/-- R149, R150, R171, R193: a return frame reports the state it is built in. -/
theorem State.returnFrame_reports (s : State) (rejected : Bool) : Reports (s.returnFrame rejected) s where
  attention := s.events.attention_iff
  slots := rfl
  length := by simp [State.returnFrame, State.inputImage]
  entries := by
    intro i
    refine ⟨(s.slot i).status, by simp [State.returnFrame, allSlots_getElem?], ?_, ?_, ?_, ?_, ?_, ?_, ?_, ?_, Slot.statusInput_filled,
      fun w y live tables => ?_⟩
    · intro state; show (s.ctx i).state.phase = _; rw [state]; rfl
    · intro state; show (s.ctx i).state.phase = _; revert state; cases (s.ctx i).state <;> simp [CtxState.phase]
    · intro state; show (s.ctx i).state.phase = _; rw [state]; rfl
    · intro state; show (s.ctx i).state.phase = _; rw [state]; rfl
    · intro state; show (s.ctx i).state.phase = _; revert state; cases (s.ctx i).state <;> simp [CtxState.phase]
    · intro state; show (s.ctx i).state.phase = _; rw [state]; rfl
    · intro state; show (s.ctx i).state.phase = _; rw [state]; rfl
    · show ((s.ctx i).layout.map Layout.adapted).getD false = true ↔ _
      cases (s.ctx i).layout <;> simp
    · have input : (s.slot i).status.input = liveStatus (s.map i).latest (s.link i).input y.fill := Slot.statusInput_live live tables
      rw [input]
      refine ⟨fun none_ => by rw [none_]; rfl, fun bs some_ => ?_⟩
      rw [some_]
      exact ⟨fun fresh => by rw [fresh]; rfl, fun stale hold => by rw [stale, hold]; rfl, fun stale zero => by rw [stale, zero]; rfl⟩
  outside := by
    intro k apart
    by_cases inside : k < s.trunk.inLength
    · exact (State.inputImage_getD inside).trans (State.imageByte_outside apart)
    · exact List.getD_eq_default _ _ (by simp [State.returnFrame, State.inputImage]; omega)
  inside := by
    intro i w y k live covers inside tables alone o g listed own single
    have byte : (s.returnFrame rejected).image.getD k 0
        = segmentByte [g] (carriedInputs (s.map i).latest (s.link i).input y.fill) o :=
      ((State.inputImage_getD inside).trans ((State.imageByte_inside live covers alone).trans (Slot.inputByte_live live tables k))).trans
        (segmentByte_of_covers listed own single)
    rw [byte]
    refine ⟨fun fill => (if_pos own).trans (by rw [fill]), fun c card => ⟨fun none_ => (if_pos own).trans (by rw [card, none_]; rfl),
      fun bs some_ => ⟨fun carried => (if_pos own).trans ?_, fun stale zero => (if_pos own).trans (by rw [card, some_, stale, zero]; rfl)⟩⟩⟩
    rw [card, some_]
    rcases carried with fresh | hold
    · rw [fresh]; rfl
    · rw [hold]; cases (s.link i).input <;> rfl

/-- What a return frame reports is what the state holds of events, contexts, windows, tables and inputs. -/
theorem Reports.congr (h : Reports f s) (ctx : ∀ i, t.ctx i = s.ctx i) (input : ∀ i, (t.map i).input = (s.map i).input)
    (tables : ∀ i, (t.map i).tables = (s.map i).tables) (latest : ∀ i, (t.map i).latest = (s.map i).latest)
    (link : ∀ i, (t.link i).input = (s.link i).input) (events : t.events = s.events)
    (inLength : t.trunk.inLength = s.trunk.inLength) : Reports f t where
  attention := by rw [events]; exact h.attention
  slots := h.slots
  length := by rw [inLength]; exact h.length
  entries := by simpa only [ctx, input, tables, latest, link] using h.entries
  outside := by simpa only [input] using h.outside
  inside := by simpa only [input, tables, latest, link, inLength] using h.inside

/-- R149: a return frame reports the state that building it leaves. -/
theorem buildReturn_reports (s : State) (rejected : Bool) : Reports (s.returnFrame rejected) (buildReturn rejected s) := by
  have slot := buildReturn_slot s rejected
  obtain ⟨slots, same⟩ := buildReturn_same s rejected
  refine (s.returnFrame_reports rejected).congr (fun i => (congrArg Slot.ctx (slot i) :)) (fun i => (congrArg (fun x => x.map.input) (slot i) :))
    (fun i => (congrArg (fun x => x.map.tables) (slot i) :)) (fun i => (congrArg (fun x => x.map.latest) (slot i) :))
    (fun i => (congrArg (fun x => x.link.input) (slot i) :)) ?_ ?_
  · rw [same]
  · rw [same]
    rfl

end

/-! ### A slot at a bad frame (R144) -/

section
variable {x : Slot} {sending : Bool}

theorem Slot.startsHold_ctx (x : Slot) : x.startsHold.ctx = x.ctx := by
  unfold Slot.startsHold
  split <;> rfl

theorem Slot.startsHold_map (x : Slot) : x.startsHold.map = x.map := by
  unfold Slot.startsHold
  split <;> rfl

theorem Slot.startsHold_power (x : Slot) : x.startsHold.power = x.power := by
  unfold Slot.startsHold
  split <;> rfl

theorem Slot.concluded_power : (x.concluded sending).power = x.power := by
  unfold Slot.concluded Slot.missed Slot.lostLink
  dsimp only
  split_ifs <;> rfl

/-- R24, R72: a DRAINING slot with one miss more; a loss only sets the mark. -/
def Slot.drainMissed (sending : Bool) (x : Slot) : Slot :=
  { x with
    ctx := { x.ctx with missCount := min 3 (x.ctx.missCount + 1), goodRun := 0 }
    link := if 2 ≤ x.ctx.missCount then { x.link.concluded sending with lost := true } else x.link.concluded sending }
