/-- Major 0x27 (R174). -/
def decPlane (w : Nat) : Except DecodeError Instr :=
  match fFn w with
  | 0 => dec3 .bppack w | 1 => decDA .bpunpk w | 2 => dec3 .bscl w
  | _ => .error .illop

/-- A stream field: its high four bits must be zero (R72). -/
def streamOk (w lo : Nat) : Bool := fieldOf w (lo + 3) 4 == 0

/-- Major 0x28 (R179, R180). -/
def decStrm (w : Nat) : Except DecodeError Instr :=
  match fFn w with
  | 0 => needZero (streamOk w 19 && fB w == 0) (.ssopen (fieldOf w 19 3) (fA w))
  | 1 => needZero (fD w == 0 && streamOk w 12 && fB w == 0) (.ssclose (fieldOf w 12 3))
  | 2 => needZero (streamOk w 12 && fB w == 0) (.ssnext (fD w) (fieldOf w 12 3))
  | 3 => needZero (streamOk w 12 && fB w == 0) (.sspos (fD w) (fieldOf w 12 3))
  | 4 => needZero (streamOk w 12 && streamOk w 5) (.sisect (fD w) (fieldOf w 12 3) (fieldOf w 5 3))
  | 5 => needZero (streamOk w 12 && streamOk w 5) (.simerge (fD w) (fieldOf w 12 3) (fieldOf w 5 3))
  | _ => .error .illop

/-- Major 0x29 (R245). -/
def decCb (w : Nat) : Except DecodeError Instr :=
  match fFn w with
  | 0 => decA .cbcfg w | 1 => decDA .cbpush w | 2 => decDA .cbpop w | 3 => dec0 .cbflush w | 4 => decD .cbstat w
  | _ => .error .illop

/-- Major 0x2A (R240). -/
def decCpy (w : Nat) : Except DecodeError Instr :=
  match fFn w with
  | 0 => decDA .cpy w | 1 => decDA .cpwp w | 2 => dec3 .cpcast w
  | _ => .error .illop

/-- Major 0x2B (R307). -/
def decGrp (w : Nat) : Except DecodeError Instr :=
  let g := fieldOf w 12 7
  let z := fD w == 0 && fB w == 0
  match fFn w with
  | 0 => needZero z (.gjoin g) | 1 => needZero z (.gleave g) | 2 => needZero z (.barr g)
  | 3 => needZero z (.bwait g) | 4 => needZero z (.barw g)
  | 5 => .ok (.bwaitt (fD w) g (fB w))
  | _ => .error .illop

/-- Major 0x2C (R313). -/
def decTask (w : Nat) : Except DecodeError Instr :=
  match fFn w with
  | 0 => decDA .spawn w | 1 => dec3 .qpush w | 2 => decDA .qpop w
  | 3 => decAB .drinc w | 4 => decAB .drdec w | 5 => decDA .drwait w
  | _ => .error .illop

/-- Major 0x2D (R318). -/
def decToken (w : Nat) : Except DecodeError Instr :=
  match fFn w with
  | 0 => decDA .tkreq w | 1 => decA .tkrel w | 2 => dec3 .tklend w | 3 => decD .tkqry w | 4 => decA .ecls w
  | _ => .error .illop

/-- Major 0x2E (R319). -/
def decRdn (w : Nat) : Except DecodeError Instr :=
  match fFn w with
  | 0 => decD .rdnon w | 1 => dec0 .rdnoff w | 2 => decD .rdnchk w
  | _ => .error .illop

/-- Major 0x3C (R73, R344). -/
def decSys (w : Nat) : Except DecodeError Instr :=
  let z := fD w == 0 && fA w == 0
  match w / 2 ^ 10 % 4 with
  | 0 => needZero z (.trap (fieldOf w 0 10))
  | 1 => needZero z (.hcall (fieldOf w 0 10))
  | 2 => needZero (z && fieldOf w 0 10 == 0) .eret
  | _ => .error .illop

# Task instructions
From the line that contains "z (.barw g)" through the last line of the records above, copy every line exactly and leave out the rest.

# Task output
  | 3 => needZero z (.bwait g) | 4 => needZero z (.barw g)
  | 5 => .ok (.bwaitt (fD w) g (fB w))
  | _ => .error .illop

/-- Major 0x2C (R313). -/
def decTask (w : Nat) : Except DecodeError Instr :=
  match fFn w with
  | 0 => decDA .spawn w | 1 => dec3 .qpush w | 2 => decDA .qpop w
  | 3 => decAB .drinc w | 4 => decAB .drdec w | 5 => decDA .drwait w
  | _ => .error .illop

/-- Major 0x2D (R318). -/
def decToken (w : Nat) : Except DecodeError Instr :=
  match fFn w with
  | 0 => decDA .tkreq w | 1 => decA .tkrel w | 2 => dec3 .tklend w | 3 => decD .tkqry w | 4 => decA .ecls w
  | _ => .error .illop

/-- Major 0x2E (R319). -/
def decRdn (w : Nat) : Except DecodeError Instr :=
  match fFn w with
  | 0 => decD .rdnon w | 1 => dec0 .rdnoff w | 2 => decD .rdnchk w
  | _ => .error .illop

/-- Major 0x3C (R73, R344). -/
def decSys (w : Nat) : Except DecodeError Instr :=
  let z := fD w == 0 && fA w == 0
  match w / 2 ^ 10 % 4 with
  | 0 => needZero z (.trap (fieldOf w 0 10))
  | 1 => needZero z (.hcall (fieldOf w 0 10))
  | 2 => needZero (z && fieldOf w 0 10 == 0) .eret
  | _ => .error .illop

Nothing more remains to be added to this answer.